**** Materials provided
/-- The result of an extension lookup acts before stage 0's own units (R143). -/
def extStep (x : Flight) (c : StageCtx) (r : StageRun) : StageRun :=
  match x.ext with
  | some e => match e.result with
    | some (true, ix, ad) => applyAction c 0 ix ad x.acts.colour r
    | some (false, _, _) => if e.missEn then applyAction c 0 e.missAct 0 x.acts.colour r else r
    | none => r
  | none => r

/-- Make a pass's next ingress stage, with the fragment-follow step before it at FFT_STAGE (R134 to R136). -/
def Device.stageOne (d : Device) (x : Flight) (f : Frame) : Device :=
  let c := d.stageCtx x f
  let r : StageRun := { d := d, v := x.phv, a := x.acts }
  let r := if x.stage = 0 then extStep x c r else { r with ext := x.ext }
  let make (x : Flight) (r : StageRun) : Device :=
    let r := runStage c x.stage r
    r.d.keepStages x r (if x.stage = 23 then .stages else .staging) (x.stage + 1)
  if usesFft d x.gal x.iclass x.phv ∧ x.stage = d.fftStage x.gal x.iclass ∧ !x.fft then
    match Device.fragStep x c f.bytes r with
    | (r, true) => r.d.keepStages x r .hold x.stage
    | (r, false) => make { x with fft := true } r
  else make x r

/-- The cycle in which a flight's next stage begins: one in every two cycles from that of stage 0 (R133). -/
def Flight.nextAt (x : Flight) : Nat := x.due + 2 * x.stage

/-- The packet in ingress whose next stage begins first, by cycle `now`; the earlier in the list where two share a cycle. The
packets of a fenced gallery stand still (R30). -/
def Device.nextStage (d : Device) (now : Nat) : Option (Flight × Frame) :=
  (d.pkt.flights.filter fun x => x.phase = .staging ∧ x.nextAt ≤ now ∧ !d.isFenced x.gal).foldl (fun m x =>
    match m, d.frame x.id with
    | m, none => m
    | none, some f => some (x, f)
    | some (y, g), some f => if x.nextAt < y.nextAt then some (x, f) else some (y, g)) none

/-- At most `n` stages, in the order in which they begin. -/
def Device.makeStages (now : Nat) : Nat → Device → Device
  | 0, d => d
  | n + 1, d => match d.nextStage now with
    | none => d
    | some (x, f) => Device.makeStages now n (d.stageOne x f)

/-- The stages of packets in ingress that have begun by cycle `now` are made, across all galleries in the order in which they
begin. -/
def Device.catchUp (d : Device) (now : Nat) : Device := Device.makeStages now (24 * d.pkt.flights.length) d

/-- Cycle `c` of the stroke is reached, and with it the stages that have begun by then. -/
def Device.atStage (d : Device) (c : Nat) : Device := let d := d.atCyc c; d.catchUp d.absCyc

/-- FRAGMENT_HOLD_REENTER: the gallery's oldest held fragment re-enters at FFT_STAGE, from the next boundary on, if its
lookup slot is admitted; its stages go on from there (R136). -/
def fragReenter (d : Device) (n : Nat) : Device :=
  match d.pkt.flights.find? fun x => x.gal = n ∧ x.phase = .hold with
  | none => d
  | some x =>
    if d.strokeNo ≤ x.since ∨ d.isFenced n then d
    else if !d.canAdmit 0x03 (n * 5 + 4) 1 1 d.stroke.cyc x.id then d.mustWait 0x03 (n * 5 + 4) x.id 1
    else match d.frame x.id with
      | none => d
      | some f =>
        let x := { x with due := d.absCyc - 2 * x.stage, fft := true }
        let r : StageRun := { d := d.spend 0x03 (n * 5 + 4) 1 x.id, v := x.phv, a := x.acts, ext := x.ext }
        let r := fftStep (d.stageCtx x f) x.stage x.iclass f.bytes r
        r.d.keepStages x r .staging x.stage

/-- A packet is trapped: it waits to be handed to its ring (R341). `x` as its pass ended. -/
def Device.trapFlight (d : Device) (x : Flight) (ring cause : Nat) (act : Option (Nat × Nat)) : Device :=
  match d.frame x.id with
  | none => d
  | some f =>
    let t : TrapPkt :=
      { frame := x.id, ring := ring, cause := cause, phv := x.phv, pass := x.pass, stage := (act.map (·.1)).getD 0xFF,
        actIx := (act.map (·.2)).getD 0, gal := x.gal, stroke := d.strokeNo }
    let d := (d.freeStair x f.inPort).endFlight x.id
    let d := { d with host := { d.host with traps := d.host.traps ++ [t] } }
    (d.modFrame x.id fun f => { f with pass := x.pass, h0 := x.phv.h0 }).flowOfFlight x

/-- TRAP_RING of a class (R124). -/
def Device.trapRing (d : Device) (n iclass : Nat) : Nat := d.fld (A.PARSE_IC_AUX n iclass) F.PARSE_IC_AUX_TRAP_RING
********
Look over the entries for "colour", then copy every line that includes that string.

- **Solution to this task**:
    | some (true, ix, ad) => applyAction c 0 ix ad x.acts.colour r
    | some (false, _, _) => if e.missEn then applyAction c 0 e.missAct 0 x.acts.colour r else r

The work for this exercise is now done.